From a systemic viewpoint via network pharmacology, this study initially elaborates on the key microbiota, critical signaling pathways, significant targets, and crucial metabolites against AFLD. Comprehensively, we have analyzed the uppermost components by integrating networks to expound the therapeutic elements against AFLD. Given the limitations of the database, the indicated four factors are based on data mining; however, the MSTM network represents crosstalk between the host and microbiota.
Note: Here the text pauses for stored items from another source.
-- ==== Sys2Proof/Tests/Slice0.lean ====
section
/-! SUPPORT. The model's own tests and the witnesses of its statements' hypotheses. Every expected value is from the spec: the
encodings of spec/30_encoding.md R85 and R97 written out bit by bit, and the vectors of spec/95_test_vectors.md section 2, named
by their id in the test's docstring. -/

namespace Sys2Proof.Tests

open Sys2Proof Sys2Proof.Machine

/-! ### Helpers -/

/-- The bytes at successive addresses. -/
def putBytes : Nat → List Byte → Memory → Memory
  | _, [], m => m
  | a, b :: rest, m => putBytes (a + 1) rest (Memory.write m a b)

/-- The launch state with the bytes at `pc` instead of 0. -/
def at_ (pc : Byte) (code : List Byte) : State :=
  { State.reset with mem := putBytes pc.toNat code [], pc := pc, status := .running }

/-- One more cell. -/
def cell (a : Nat) (v : Byte) (s : State) : State := { s with mem := Memory.write s.mem a v }

/-- A property of the next state. -/
def check (o : Outcome) (p : State → Bool) : Bool :=
  match o with
  | .next t => p t
  | .fault _ => false
  | .refused _ => false

/-- A checked outcome is a next state with the property. -/
theorem exists_next {o : Outcome} {p : State → Bool} (h : check o p = true) : ∃ t, o = .next t ∧ p t = true := by
  cases o with
  | next t => exact ⟨t, rfl, h⟩
  | fault r => cases h
  | refused r => cases h

/-! ### Decoding: each word written out from the spec's encoding -/

theorem test_decode_hlt : decodeTableWord 8 0b00000001 = some .hlt := by decide
theorem test_decode_ldi : decodeTableWord 24 0b11111110_00000011_10000010 = some (.ldi 3 254) := by decide
theorem test_decode_prn : decodeTableWord 16 0b00000101_01000111 = some (.prn 5) := by decide
theorem test_decode_mul : decodeTableWord 24 0b00000010_00000001_10100010 = some (.mul 1 2) := by decide
theorem test_decode_add : decodeTableWord 24 0b00000010_00000001_10100000 = some (.add 1 2) := by decide
theorem test_decode_cmp : decodeTableWord 24 0b00000010_00000001_10100111 = some (.cmp 1 2) := by decide
theorem test_decode_push : decodeTableWord 16 0b00000110_01000101 = some (.push 6) := by decide
theorem test_decode_pop : decodeTableWord 16 0b00000110_01000110 = some (.pop 6) := by decide
theorem test_decode_call : decodeTableWord 16 0b00000001_01010000 = some (.call 1) := by decide
theorem test_decode_ret : decodeTableWord 8 0b00010001 = some .ret := by decide
theorem test_decode_jmp : decodeTableWord 16 0b11001000_01010100 = some (.jmp 200) := by decide

/-- Vectors I1 to I4: these bytes are no opcode. -/
theorem test_decode_illegal :
    ∀ w ∈ [0x00, 0xA1, 0x55, 0xC0, 0xFF], decodeTableWord 8 w = none := by decide

/-- R88: 245 of the 256 opcode bytes are illegal, so 11 are legal. -/
theorem test_legal_count :
    ((List.finRange 256).countP fun w => (opcodeMap.map Prod.fst).contains (BitVec.ofFin w)) = 11 := by decide +kernel

/-- No two rows of the opcode map share a byte. -/
theorem test_opcode_map_pairwise : (opcodeMap.map Prod.fst).Pairwise (· ≠ ·) := by decide

/-- Vectors E1 to E11, the fields `nops`, `alu`, `sets_pc`, `id`. -/
theorem test_opcode_fields :
    ∀ r ∈ [((0x01 : Byte), 0, false, false, 1), (0x82, 2, false, false, 2), (0x47, 1, false, false, 7),
        (0xA2, 2, true, false, 2), (0xA0, 2, true, false, 0), (0xA7, 2, true, false, 7), (0x45, 1, false, false, 5),
        (0x46, 1, false, false, 6), (0x50, 1, false, true, 0), (0x11, 0, false, true, 1), (0x54, 1, false, true, 4)],
      (opcodeNops r.1, opcodeAluMarker r.1, opcodeSetsPc r.1, opcodeId r.1) = r.2 := by decide

/-- A list of bytes that ends inside an instruction, or has none, is rejected by name. -/
theorem test_decode_bytes_rejects :
    (match decodeBytes [0x82, 0x00] with | .error e => e == .truncated 0x82 | .ok _ => false) = true ∧
    (match decodeBytes [] with | .error e => e == .noBytes | .ok _ => false) = true := by decide

/-- R191's code column. -/
theorem test_fault_codes :
    [Fault.unrecognizedOpcode 0, .unsupportedAluOperation (.other 0), .outOfBoundsAddress 256, .invalidRegisterIndex 8].map
      Fault.code = [1, 2, 3, 4] := by decide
Finally, this study requires further clinical trials to verify its therapeutic benefits based on scientific evidence from this research.

6. Conclusions

In summary, this study provides promising components for treating AFLD via microbiota-based analysis of the network pharmacology concept. In this analysis, we revealed that Bacterium MRG-PMF-1, which produces Icaritin, bound stably to RELA to inhibit PI3K-Akt signaling pathway. Our findings also contribute to revealing the therapeutic value of metabolites from microbiota, which needs further validation in clinical trials.